Information shown =>
****************

/-- The registers of block 14 (GAL) beside its common header. -/
def regsGAL : List RegD := [
  -- GAL_CTL, R699
  ⟨0x240100, 0x0, 1, 0x0, 1, .always, [⟨8, 8, .wo, (.val 0), .any, false⟩, ⟨2, 2, .wo, (.val 0), .any, false⟩, ⟨1, 1, .wo, (.val 0), .any, false⟩, ⟨0, 0, .wo, (.val 0), .any, false⟩]⟩,
  -- GAL_SWEEP, R699
  ⟨0x240104, 0x0, 1, 0x0, 1, .always, [⟨19, 0, .rw, (.val 10000), (.near 10 1000000), true⟩]⟩,
  -- GAL_SWEEPCNT, R699
  ⟨0x240108, 0x0, 1, 0x0, 1, .always, [⟨31, 0, .ro, (.val 0), .any, true⟩]⟩,
  -- GAL_OVRCNT, R699
  ⟨0x24010c, 0x0, 1, 0x0, 1, .always, [⟨15, 0, .ro, (.val 0), .any, true⟩]⟩,
  -- GAL_LOADREC, R699
  ⟨0x240110, 0x0, 1, 0x0, 1, .always, [⟨31, 31, .ro, (.val 0), .any, true⟩, ⟨27, 24, .ro, (.val 0), .any, true⟩, ⟨10, 0, .ro, (.val 0), .any, true⟩]⟩,
  -- GAL_ABSREC, R699
  ⟨0x240114, 0x0, 1, 0x0, 1, .always, [⟨31, 31, .ro, (.val 0), .any, true⟩, ⟨30, 30, .ro, (.val 0), .any, true⟩, ⟨10, 0, .ro, (.val 0), .any, true⟩]⟩,
  -- GAL_TCANCEL, R699
  ⟨0x240120, 0x4, 2, 0x0, 1, .always, [⟨31, 0, .ro, (.val 0), .any, true⟩]⟩,
  -- GAL_TFORCED, R699
  ⟨0x240128, 0x4, 2, 0x0, 1, .always, [⟨31, 0, .ro, (.val 0), .any, true⟩]⟩,
  -- GAL_EFORCED, R699
  ⟨0x240130, 0x0, 1, 0x0, 1, .always, [⟨31, 0, .ro, (.val 0), .any, true⟩]⟩,
  -- GAL_FLAGS, R699
  ⟨0x240140, 0x0, 1, 0x0, 1, .always, [⟨31, 0, .rw, (.val 0), .any, true⟩]⟩,
  -- GAL_FSET, R699
  ⟨0x240144, 0x0, 1, 0x0, 1, .always, [⟨31, 0, .wo, (.val 0), .any, false⟩]⟩,
  -- GAL_FCLR, R699
  ⟨0x240148, 0x0, 1, 0x0, 1, .always, [⟨31, 0, .wo, (.val 0), .any, false⟩]⟩,
  -- GAL_POSTQ, R699
  ⟨0x240150, 0x0, 1, 0x0, 1, .always, [⟨4, 0, .ro, .live, .any, false⟩]⟩,
  -- GAL_POSTREC, R699
  ⟨0x240154, 0x0, 1, 0x0, 1, .always, [⟨31, 31, .ro, (.val 0), .any, true⟩, ⟨30, 28, .ro, (.val 0), .any, true⟩, ⟨19, 16, .ro, (.val 0), .any, true⟩, ⟨14, 0, .ro, (.val 0), .any, true⟩]⟩,
  -- GAL_BELLPEND, R699
  ⟨0x240158, 0x0, 1, 0x0, 1, .always, [⟨31, 0, .ro, (.val 0), .any, true⟩]⟩,
  -- GAL_TSTAT, R699
  ⟨0x240200, 0x4, 64, 0x0, 1, .always, [⟨25, 25, .ro, .live, .any, false⟩, ⟨24, 24, .ro, .live, .any, false⟩, ⟨23, 0, .ro, .live, .any, false⟩]⟩,
  -- GAL_ESTAT, R699
  ⟨0x240300, 0x0, 1, 0x0, 1, .always, [⟨31, 0, .ro, (.val 0), .any, true⟩]⟩,
  -- GAL_TPLCTL, R699
  ⟨0x240400, 0x4, 16, 0x0, 1, .always, [⟨14, 0, .rw, (.val 0x7FFF), .well, true⟩]⟩,
  -- GAL_TPL, R699
  ⟨0x241000, 0x40, 16, 0x4, 16, .always, [⟨31, 0, .rw, (.val 0), .any, true⟩]⟩,
  -- GAL_BANK, R688
  ⟨0x250000, 0x2000, 2, 0x4, 1152, .always, [⟨31, 0, .rw, (.val 0), .any, true⟩]⟩]

/-- The registers of block 15 (LCH) beside its common header. -/
def regsLCH : List RegD := [
  -- LCH_CFG, R737
  ⟨0x280100, 0x20, 4, 0x0, 1, .lch, [⟨22, 16, .rw, (.val 50), (.near 20 100), true⟩, ⟨12, 8, .rw, (.val 0x1F), .winOrNone, true⟩, ⟨0, 0, .rw, (.val 0), .any, true⟩]⟩,
  -- LCH_LOOP, R737
  ⟨0x280104, 0x20, 4, 0x0, 1, .lch, [⟨15, 8, .rw, (.val 64), (.near 1 255), true⟩, ⟨7, 0, .rw, (.val 16), (.near 1 255), true⟩]⟩,
  -- LCH_CTL, R737
  ⟨0x280108, 0x20, 4, 0x0, 1, .lch, [⟨0, 0, .wo, (.val 0), .any, false⟩]⟩,
  -- LCH_LAST, R737
  ⟨0x28010c, 0x20, 4, 0x0, 1, .lch, [⟨31, 0, .ro, (.val 0), .any, true⟩]⟩,
  -- LCH_LASTST, R737
  ⟨0x280110, 0x20, 4, 0x0, 1, .lch, [⟨31, 31, .ro, (.val 0), .any, true⟩, ⟨8, 8, .ro, (.val 0), .any, true⟩, ⟨7, 0, .ro, (.val 0), .any, true⟩]⟩,
  -- LCH_LIVE, R737
  ⟨0x280114, 0x20, 4, 0x0, 1, .lch, [⟨26, 24, .ro, .live, .any, false⟩, ⟨22, 16, .ro, .live, .any, false⟩, ⟨11, 0, .ro, .live, .any, false⟩]⟩,
  -- LCH_CNT, R737
  ⟨0x280118, 0x20, 4, 0x0, 1, .lch, [⟨31, 16, .ro, (.val 0), .any, true⟩, ⟨15, 0, .ro, (.val 0), .any, true⟩]⟩,
  -- LCH_IPULL, R737
  ⟨0x281000, 0x100, 4, 0x10, 8, .lch, [⟨9, 0, .rws, (.val 200), (.near 20 800), true⟩]⟩,
  -- LCH_IHOLD, R737
  ⟨0x281004, 0x100, 4, 0x10, 8, .lch, [⟨9, 0, .rwk, (.val 60), (.near 0 800), true⟩]⟩,
  -- LCH_TIME, R737
  ⟨0x281008, 0x100, 4, 0x10, 8, .lch, [⟨24, 16, .rw, (.val 50), (.near 5 500), true⟩, ⟨9, 0, .rw, (.val 0), (.near 0 1000), true⟩]⟩,
  -- LCH_REL, R737
  ⟨0x28100c, 0x100, 4, 0x10, 8, .lch, [⟨30, 24, .rw, (.val 10), (.near 0 100), true⟩, ⟨21, 16, .rw, (.val 10), (.near 2 50), true⟩, ⟨13, 8, .rw, (.val 0), (.near 0 50), true⟩, ⟨0, 0, .rw, (.val 0), .any, true⟩]⟩]

/-- The registers of block 16 (CHG) beside its common header. -/
def regsCHG : List RegD := [
  -- CHG_CFG, R738
  ⟨0x290100, 0x0, 1, 0x0, 1, .chg, [⟨19, 16, .rw, (.val 5), (.near 1 10), true⟩, ⟨12, 8, .rw, (.val 10), (.near 5 20), true⟩, ⟨3, 3, .rw, (.val 0), .any, true⟩, ⟨2, 1, .rw, (.val 1), (.dflt 0 2 1), true⟩, ⟨0, 0, .rw, (.val 0), .any, true⟩]⟩,
  -- CHG_ICC, R738
  ⟨0x290104, 0x0, 1, 0x0, 1, .chg, [⟨6, 0, .rw, (.val 20), (.near 5 100), true⟩]⟩,
  -- CHG_NTC, R738
  ⟨0x290108, 0x0, 1, 0x0, 1, .chg, [⟨25, 16, .rw, (.val 759), .any, true⟩, ⟨9, 0, .rw, (.val 334), .any, true⟩]⟩,
  -- CHG_CTL, R738
  ⟨0x29010c, 0x0, 1, 0x0, 1, .chg, [⟨0, 0, .wo, (.val 0), .any, false⟩]⟩,
  -- CHG_REMREC, R738
  ⟨0x290110, 0x0, 1, 0x0, 1, .chg, [⟨31, 31, .ro, (.val 0), .any, true⟩, ⟨30, 28, .ro, (.val 0), .any, true⟩, ⟨2, 0, .ro, (.val 0), .any, true⟩]⟩,
  -- CHG_REMTIME, R738
  ⟨0x290114, 0x0, 1, 0x0, 1, .chg, [⟨31, 0, .ro, (.val 0), .any, true⟩]⟩,
  -- CHG_MEAS, R738
  ⟨0x290118, 0x0, 1, 0x0, 1, .chg, [⟨28, 16, .ro, (.val 0), .any, true⟩, ⟨9, 0, .ro, (.val 0), .any, true⟩]⟩,
  -- CHG_ELAPSED, R738
  ⟨0x29011c, 0x0, 1, 0x0, 1, .chg, [⟨9, 0, .ro, (.val 0), .any, true⟩]⟩]

/-- The registers of block 17 (TMB) beside its common header. -/
def regsTMB : List RegD := [
  -- TMB_TBLO, R785
  ⟨0x2a0100, 0x0, 1, 0x0, 1, .always, [⟨31, 0, .ro, .live, .any, false⟩]⟩,
  -- TMB_TBHI, R785
  ⟨0x2a0104, 0x0, 1, 0x0, 1, .always, [⟨31, 0, .ro, .live, .any, false⟩]⟩,
  -- TMB_RTCSEC, R785
  ⟨0x2a0110, 0x0, 1, 0x0, 1, .always, [⟨31, 0, .rw, (.val 0), .any, true⟩]⟩,
  -- TMB_RTCSUB, R785
  ⟨0x2a0114, 0x0, 1, 0x0, 1, .always, [⟨14, 0, .ro, (.val 0), .any, true⟩]⟩,
  -- TMB_RTCALM, R785
  ⟨0x2a0118, 0x0, 1, 0x0, 1, .always, [⟨31, 0, .rw, (.val 0), .any, true⟩]⟩,
  -- TMB_RTCCTL, R785
  ⟨0x2a011c, 0x0, 1, 0x0, 1, .always, [⟨15, 8, .rw, (.val 0), (.signed 127), true⟩, ⟨0, 0, .rw, (.val 0), .any, true⟩]⟩,
  -- TMB_WDLCFG, R785
  ⟨0x2a0120, 0x0, 1, 0x0, 1, .always, [⟨31, 31, .w1s, (.val 0), .any, false⟩, ⟨15, 0, .rw, (.val 1000), (.near 1 65535), false⟩]⟩,
  -- TMB_WDPCFG, R785
  ⟨0x2a0124, 0x0, 1, 0x0, 1, .always, [⟨31, 31, .rw, (.val 0), .any, false⟩, ⟨15, 0, .rw, (.val 1000), (.near 1 65535), false⟩]⟩,
  -- TMB_WDLCNT, R785
  ⟨0x2a0128, 0x0, 1, 0x0, 1, .always, [⟨15, 0, .ro, (.val 0), .any, false⟩]⟩,
  -- TMB_WDPCNT, R785
  ⟨0x2a012c, 0x0, 1, 0x0, 1, .always, [⟨15, 0, .ro, (.val 0), .any, false⟩]⟩,
  -- TMB_DBGFRZ, R785
  ⟨0x2a0130, 0x0, 1, 0x0, 1, .always, [⟨0, 0, .rw, (.val 0), .any, false⟩]⟩,
  -- TMB_WDDCFG, R821
  ⟨0x2a0200, 0x0, 1, 0x0, 1, .always, [⟨31, 31, .w1s, (.val 0), .any, false⟩, ⟨25, 24, .rw, (.val 1), (.dflt 0 2 1), false⟩, ⟨23, 16, .rw, (.val 100), (.near 1 255), false⟩, ⟨15, 0, .rw, (.val 5000), (.near 1 65535), false⟩]⟩,
  -- TMB_WDDKICK, R821
  ⟨0x2a0204, 0x0, 1, 0x0, 1, .always, [⟨15, 0, .wo, (.val 0), .any, false⟩]⟩,
  -- TMB_WDDCNT, R821
  ⟨0x2a0208, 0x0, 1, 0x0, 1, .always, [⟨16, 16, .ro, (.val 0), .any, false⟩, ⟨15, 0, .ro, (.val 0), .any, false⟩]⟩,
  -- TMB_WDDREC, R821
  ⟨0x2a020c, 0x0, 1, 0x0, 1, .always, [⟨31, 31, .ro, (.val 0), .any, true⟩, ⟨30, 30, .ro, (.val 0), .any, true⟩, ⟨23, 16, .ro, (.val 0), .any, true⟩, ⟨15, 0, .ro, (.val 0), .any, true⟩]⟩]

****************

Exercise => Quote exactly the first line of the entries and every line after it, stopping with the line that contains "-- GAL_SWEEP, R699".

Task response =>
/-- The registers of block 14 (GAL) beside its common header. -/
def regsGAL : List RegD := [
  -- GAL_CTL, R699
  ⟨0x240100, 0x0, 1, 0x0, 1, .always, [⟨8, 8, .wo, (.val 0), .any, false⟩, ⟨2, 2, .wo, (.val 0), .any, false⟩, ⟨1, 1, .wo, (.val 0), .any, false⟩, ⟨0, 0, .wo, (.val 0), .any, false⟩]⟩,
  -- GAL_SWEEP, R699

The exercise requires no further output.